§ Task brief
Among these records, which lines include "simp"? Copy them out.

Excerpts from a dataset
Start of Block

/-- R203: a DELIVER that runs gives the same events and the same record. -/
theorem answersAlike_deliverRun (chunk : Bytes) :
    AnswersAlike q past s (deliverRun (deliverStart chunk s))
      (deliverRun (deliverStart chunk (s.withUnread q old past))) := by
  rw [deliverStart_withUnread]
  simp only [deliverRun, withUnread_buffer]
  cases hw : extract ((deliverStart chunk s).st.buffer.length + 1) (deliverStart chunk s) with
  | none =>
    intro s' h
    cases h
  | some w =>
    have same := (deliverStart_sameSetup chunk s).trans (extract_sameSetup _ _ w hw)
    rw [extract_withUnread q old past _ _ w hw]
    exact answersAlike_of_same_refusals q past s (commit w) _ same.refusals rfl

/-- R50: every instruction answers a result, a refusal or a new record, the same one from both states. -/
theorem exec_answersAlike (i : Instr) : AnswersAlike q past s (exec i s) (exec i (s.withUnread q old past)) := by
  cases i with
  | create r => exact answersAlike_of_same_refusals q past s (created r s) _ rfl rfl
  | demand n => exact answersAlike_whenReady q old past s _ _ (answersAlike_respond q old past s _)
  | deliver chunk =>
    refine answersAlike_whenReady q old past s _ _ ?_
    change AnswersAlike q past s _ (if fits s.params (s.buffer.length + chunk.length) = true then _ else _)
    split
    · exact answersAlike_deliverRun q old past s chunk
    · exact answersAlike_refuse q old past s _
  | _ => exact answersAlike_respond q old past s _

end answers

/-- Settles O56: `exec_answersAlike`, for the state with the three fields replaced. -/
theorem resultsDependOnlyOnTheRecord : Obligations.ResultsDependOnlyOnTheRecord := by
  intro i s s' q old past h
  exact exec_answersAlike q old past s i s' h

end Sys2Proof.Machine

namespace Sys2Proof

/-! ### Header words and their codes (30_encoding.md R60 to R63) -/

/-- R61, R63: slicing a packed header gives back every code below the layer's. -/
theorem rawFields_packHeader (ver layer : BitVec 2) (f : HdrFields) : rawFields (packHeader ver layer f) = f := by
  simp (disch := decide) only [rawFields, packHeader, BitVec.extractLsb'_append_eq_of_le,
    BitVec.extractLsb'_append_eq_of_add_le]
  simp

/-- R61, R62: a word with the sync pattern is packed from its own codes, since the slices are adjacent. -/
theorem packHeader_codes (w : Word) (h : syncMatch w = true) :
    packHeader (verCode w) (layerCode w) (rawFields w) = w := by
  have hs : 0x7FF#11 = w.extractLsb' 21 11 := (beq_iff_eq.1 h).symm
  simp (disch := decide) only [packHeader, hs, verCode, layerCode, rawFields,
    BitVec.extractLsb'_append_extractLsb'_eq_extractLsb']
  exact BitVec.extractLsb'_eq_self

theorem syncMatch_eq_true_iff (w : Word) : syncMatch w = true ↔ syncField w = 0x7FF :=
  beq_iff_eq
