-- ==== Sys2Proof/Syntax.lean ====
section
/-! DEFINITION. The steps of the part as data: one constructor of `Instr` for each row of spec/opcode_table.json.
Rows 0 to 165 are the instructions of the S and W spaces (R158 to R173, R266); rows 166 to 272 are the package's other
indivisible steps (spec/95_what_each_step_holds.md). A constructor holds exactly the fields its row's encoding uses. -/

namespace Sys2Proof

/-- Format codes (Table 03-1). `nf n` is the narrow float described by `FMT`n. -/
inductive Fmt where
  | i8 | i16 | i32 | i64 | b8 | b16 | b32 | b64
  | f32 | bf16 | f16 | f64 | mxi8 | mxi4 | lns16 | lns8
  | tern2 | i8x4 | b8x4 | i16x2 | b16x2 | bf16x2 | f16x2
  | nf (n : BitVec 4)
  deriving DecidableEq, Repr

/-- Conditions of SCMP and VCMP (Table 11-5). -/
inductive Cond where
  | eq | ne | lt | le | gt | ge | ltu | leu | gtu | geu
  deriving DecidableEq, Repr

/-- Conditions of VFCMP (Table 11-5): `un` unordered, `od` ordered. -/
inductive FCond where
  | eq | ne | lt | le | gt | ge | un | od
  deriving DecidableEq, Repr

/-- ORD of atomics (Table 11-6). -/
inductive MemOrd where
  | rlx | acq | rel | ar
  deriving DecidableEq, Repr

/-- SCOPE (Table 11-6). -/
inductive Scope where
  | cluster | die | package | system
  deriving DecidableEq, Repr

/-- FSCOPE of FENCE (Table 11-6). -/
inductive FScope where
  | group | team | cluster | die | package | system
  deriving DecidableEq, Repr

/-- Kind of a FENCE (R214). -/
inductive FKind where
  | acq | rel | ar | sc
  deriving DecidableEq, Repr

/-- AOP (Table 11-6). -/
inductive Aop where
  | swap | add | band | bor | bxor | min | max
  deriving DecidableEq, Repr

/-- SIZE of scalar memory accesses (Table 13-4), by bytes. -/
inductive MSize where
  | one | two | four | eight
  deriving DecidableEq, Repr

/-- The rnd field (Table 11-4); `dyn` takes the RM field of MODE. -/
inductive Rnd where
  | dyn | rne | rtz | rup | rdn | rna | rst
  deriving DecidableEq, Repr

/-- The operand vb under its kind field (R162). -/
inductive Src where
  | vec (r : VReg)
  | sreg (r : SReg)
  | lit (v : Word)
  deriving DecidableEq, Repr

/-- The base of a W memory address (R169): a scalar, or the even register of a vector pair. -/
inductive MBase where
  | sreg (r : SReg)
  | pair (n : VReg)
  deriving DecidableEq, Repr

/-- The guard of a W instruction (R165). -/
structure Guard where
  neg : Bool
  p : PReg
  deriving DecidableEq, Repr

/-- TEST of BRP (R207). -/
inductive BrTest where
  | any | all | none
  deriving DecidableEq, Repr
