-- ==== Sys2Proof/Machine/Formats.lean ====
section
/-! DEFINITION. Formats, their values, RoundTo and conversions (R36 to R59). -/

namespace Sys2Proof

/-- SPEC of a narrow descriptor (Table 03-4), and the IEEE formats. -/
inductive FloatSpec where
  | ieee | oneNaN | finiteOnly
  deriving DecidableEq, Repr

/-- A float-like format: `e` exponent and `m` mantissa bits. `narrow` says that it is described by an `FMT` register, whose
OVF 0 is `ovfSat`. -/
structure FloatFmt where
  e : Nat
  m : Nat
  bias : Int
  sign : Bool
  spec : FloatSpec
  narrow : Bool
  ovfSat : Bool
  deriving DecidableEq, Repr

/-- FP32 (Table 03-2). -/
def fmtFp32 : FloatFmt := ⟨8, 23, 127, true, .ieee, false, false⟩
/-- BF16. -/
def fmtBf16 : FloatFmt := ⟨8, 7, 127, true, .ieee, false, false⟩
/-- FP16. -/
def fmtFp16 : FloatFmt := ⟨5, 10, 15, true, .ieee, false, false⟩
/-- FP64. -/
def fmtFp64 : FloatFmt := ⟨11, 52, 1023, true, .ieee, false, false⟩

/-- Width of a float code. -/
def FloatFmt.width (f : FloatFmt) : Nat := (if f.sign then 1 else 0) + f.e + f.m
/-- The largest magnitude code that is not a special (R43). -/
def FloatFmt.maxCode (f : FloatFmt) : Nat :=
  match f.spec with
  | .ieee => 2 ^ (f.e + f.m) - 2 ^ f.m - 1
  | .oneNaN => 2 ^ (f.e + f.m) - 2
  | .finiteOnly => 2 ^ (f.e + f.m) - 1
/-- The magnitude code of an infinity of an IEEE-like format. -/
def FloatFmt.infCode (f : FloatFmt) : Nat := 2 ^ (f.e + f.m) - 2 ^ f.m
/-- The canonical NaN (R39, R43); formats without one give 0. -/
def FloatFmt.nanCode (f : FloatFmt) : Nat :=
  match f.spec with
  | .ieee => f.infCode + 2 ^ (f.m - 1)
  | .oneNaN => 2 ^ (f.e + f.m) - 1
  | .finiteOnly => 0
/-- The exponent of the smallest unit: 1 - BIAS - M. -/
def FloatFmt.qMin (f : FloatFmt) : Int := 1 - f.bias - f.m
/-- A magnitude code with a sign. -/
def FloatFmt.withSign (f : FloatFmt) (neg : Bool) (c : Nat) : Nat := if neg && f.sign then c + 2 ^ (f.e + f.m) else c

/-- The finite value of a magnitude code (R43). -/
def FloatFmt.magValue (f : FloatFmt) (neg : Bool) (c : Nat) : Num :=
  let x := c / 2 ^ f.m
  let q := c % 2 ^ f.m
  if x = 0 then .exact neg q f.qMin else .exact neg (q + 2 ^ f.m) (f.qMin + (x - 1))

/-- The value of a code (R38, R39, R43). Narrow NaNs are quiet. -/
def FloatFmt.value (f : FloatFmt) (code : Nat) : Num :=
  let c := code % 2 ^ (f.e + f.m)
  let neg := f.sign && code / 2 ^ (f.e + f.m) % 2 == 1
  if c ≤ f.maxCode then f.magValue neg c
  else match f.spec with
    | .ieee => if c = f.infCode then .inf neg else .nan (!f.narrow && c % 2 ^ f.m < 2 ^ (f.m - 1))
    | _ => .nan false

/-- A format that a code of Table 03-1 names, its narrow descriptor resolved. -/
inductive NumFmt where
  | int (signed : Bool) (n : Nat)
  | float (f : FloatFmt)
  | mx (n : Nat)
  | lns (n : Nat)
  | tern
  deriving DecidableEq, Repr

/-- A narrow descriptor (Table 03-4). -/
def descFmt (d : DWord) : FloatFmt where
  e := (d.extractLsb' 3 3).toNat
  m := (d.extractLsb' 6 3).toNat
  bias := (d.extractLsb' 9 8).toInt
  sign := d.getLsbD 2
  spec := match (d.extractLsb' 17 2).toNat with | 0 => .ieee | 1 => .oneNaN | _ => .finiteOnly
  narrow := true
  ovfSat := !d.getLsbD 19

/-- Every finite value of the format is exactly an FP32 value (R42). -/
def FloatFmt.inFp32 (f : FloatFmt) : Bool :=
  (List.range (f.maxCode + 1)).all fun c =>
    match f.magValue false c with
    | .fin _ m e _ =>
      m == 0 || ((bitLen m : Int) + e ≤ 128 && (-149 ≤ e || (m % 2 ^ (-149 - e).toNat == 0)))
    | _ => true

/-- A valid descriptor (R42). -/
def descValid (d : DWord) : Bool :=
  let f := descFmt d
  let sp := (d.extractLsb' 17 2).toNat
  1 ≤ f.width && f.width ≤ 8 && 1 ≤ f.e + f.m && sp != 3 && (sp != 0 || (2 ≤ f.e && 1 ≤ f.m)) &&
  (sp != 1 || 1 ≤ f.e) && (f.e != 0 || sp == 2) && f.inFp32

/-- The bits of a descriptor that hold a value (Table 03-4). -/
def descMask : DWord := 0xFFFFC

/-- Reset value of `FMT`n (Table 03-5). -/
def fmtReset (n : Nat) : DWord :=
  match n with
  | 1 => 0x81EAC | 2 => 0x4069C | 3 => 0x402D4 | 4 => 0x40254 | _ => 0x20EE4

/-- The element format of a code, with the group's descriptors. Packed codes give their element. -/
def Fmt.num (fmts : List DWord) : Fmt → NumFmt
  | .i8 | .i8x4 => .int true 8
  | .i16 | .i16x2 => .int true 16
  | .i32 => .int true 32
  | .i64 => .int true 64
  | .b8 | .b8x4 => .int false 8
  | .b16 | .b16x2 => .int false 16
  | .b32 => .int false 32
  | .b64 => .int false 64
  | .f32 => .float fmtFp32
  | .bf16 | .bf16x2 => .float fmtBf16
  | .f16 | .f16x2 => .float fmtFp16
  | .f64 => .float fmtFp64
  | .mxi8 => .mx 8
  | .mxi4 => .mx 4
  | .lns16 => .lns 16
  | .lns8 => .lns 8
  | .tern2 => .tern
  | .nf n => .float (descFmt (fmts.getD n.toNat (fmtReset n.toNat)))

/-- Container width of an element in memory (Table 03-1, R44, R51). -/
def NumFmt.bits : NumFmt → Nat
  | .int _ n => n
  | .float f => if f.narrow then (if f.width ≤ 4 then 4 else 8) else f.width
  | .mx n => n
  | .lns n => n
  | .tern => 2

/-- Bytes of memory that a failed job leaves whole for an element (R270). -/
def NumFmt.unit (t : NumFmt) : Nat := max 1 (t.bits / 8)

/-- Whether the format has shared scales. -/
def NumFmt.isMx : NumFmt → Bool
  | .mx _ => true
  | _ => false

/-- Fraction bits of an LNS format (Table 03-6). -/
def lnsFrac (n : Nat) : Nat := if n = 16 then 9 else 3
/-- The largest L of a nonzero LNS code (Table 03-6). -/
def lnsMax (n : Nat) : Int := 2 ^ (n - 2) - 1

/-- A signed reading of the low `n` bits. -/
def signedOf (n v : Nat) : Int :=
  let c := v % 2 ^ n
  if c < 2 ^ (n - 1) then c else (c : Int) - 2 ^ n

/-- The exact value of 2^(l / 2^f) times an exact positive magnitude (m, e): the `2^f`-th root of 2^l * (m * 2^e)^(2^f),
with at least 128 significant bits. -/
def pow2Frac (neg : Bool) (l : Int) (f : Nat) (m : Nat) (e : Int) : Num :=
  let r : Int := l % 2 ^ f
  let q : Int := l / 2 ^ f
  if r = 0 then .exact neg m (e + q)
  else
    let k := precBits
    .fin neg (iroot2 f (2 ^ (r.toNat + k * 2 ^ f) * m ^ (2 ^ f))) (e + q - k) true

/-- The source value of a conversion (R57): a number, or the exact value of a nonzero LNS code. -/
inductive SrcVal where
  | num (x : Num)
  | log (neg : Bool) (l : Int) (f : Nat)
  deriving DecidableEq, Repr

/-- Value(code, S) of R57 and R277. `scale` is the MX block's scale code. -/
def NumFmt.srcVal (f : NumFmt) (code scale : Nat) : SrcVal :=
  match f with
  | .int true n => .num (.ofInt (signedOf n code))
  | .int false n => .num (.ofInt (code % 2 ^ n))
  | .float g => .num (g.value code)
  | .mx n =>
    if scale = 0xFF then .num (.nan false)
    else
      let q := signedOf n code
      .num (.exact (q < 0) q.natAbs ((scale : Int) - 127 - (if n = 8 then 6 else 2)))
  | .lns n =>
    let neg := code / 2 ^ (n - 1) % 2 == 1
    let l := signedOf (n - 1) code
    if l = -(2 ^ (n - 2)) then .num (.zero neg) else .log neg l (lnsFrac n)
  | .tern => match code % 4 with
    | 1 => .num (.ofInt 1)
    | 3 => .num (.ofInt (-1))
    | _ => .num (.zero false)

/-- Whether R57 forms the intermediate by RoundOdd: FP64, 32- and 64-bit integers, LNS, and MX values beyond FP32. -/
def NumFmt.wide : NumFmt → Bool
  | .int _ n => 32 ≤ n
  | .float f => 52 ≤ f.m
  | .mx _ => true
  | .lns _ => true
  | .tern => false

/-- The number of a source value. -/
def SrcVal.toNum : SrcVal → Num
  | .num x => x
  | .log neg l f => pow2Frac neg l f 1 0

/-- v * c of R57 for a source value and an exact scale. -/
def SrcVal.times (v : SrcVal) (c : Num) : Num × Flags :=
  match v, c with
  | .num x, c => x.mul c
  | .log neg l f, .fin s m e _ =>
    if m = 0 then (.zero (neg != s), 0) else (pow2Frac (neg != s) l f m e, 0)
  | .log neg l f, c => (pow2Frac neg l f 1 0).mul c

/-! ## Encodings and RoundTo -/

/-- Results and flags of a rounding. -/
abbrev Coded := Nat × Flags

End of Block

§ Output below
  simp only [deliverRun, withUnread_buffer]
  simp (disch := decide) only [rawFields, packHeader, BitVec.extractLsb'_append_eq_of_le,
  simp
  simp (disch := decide) only [packHeader, hs, verCode, layerCode, rawFields,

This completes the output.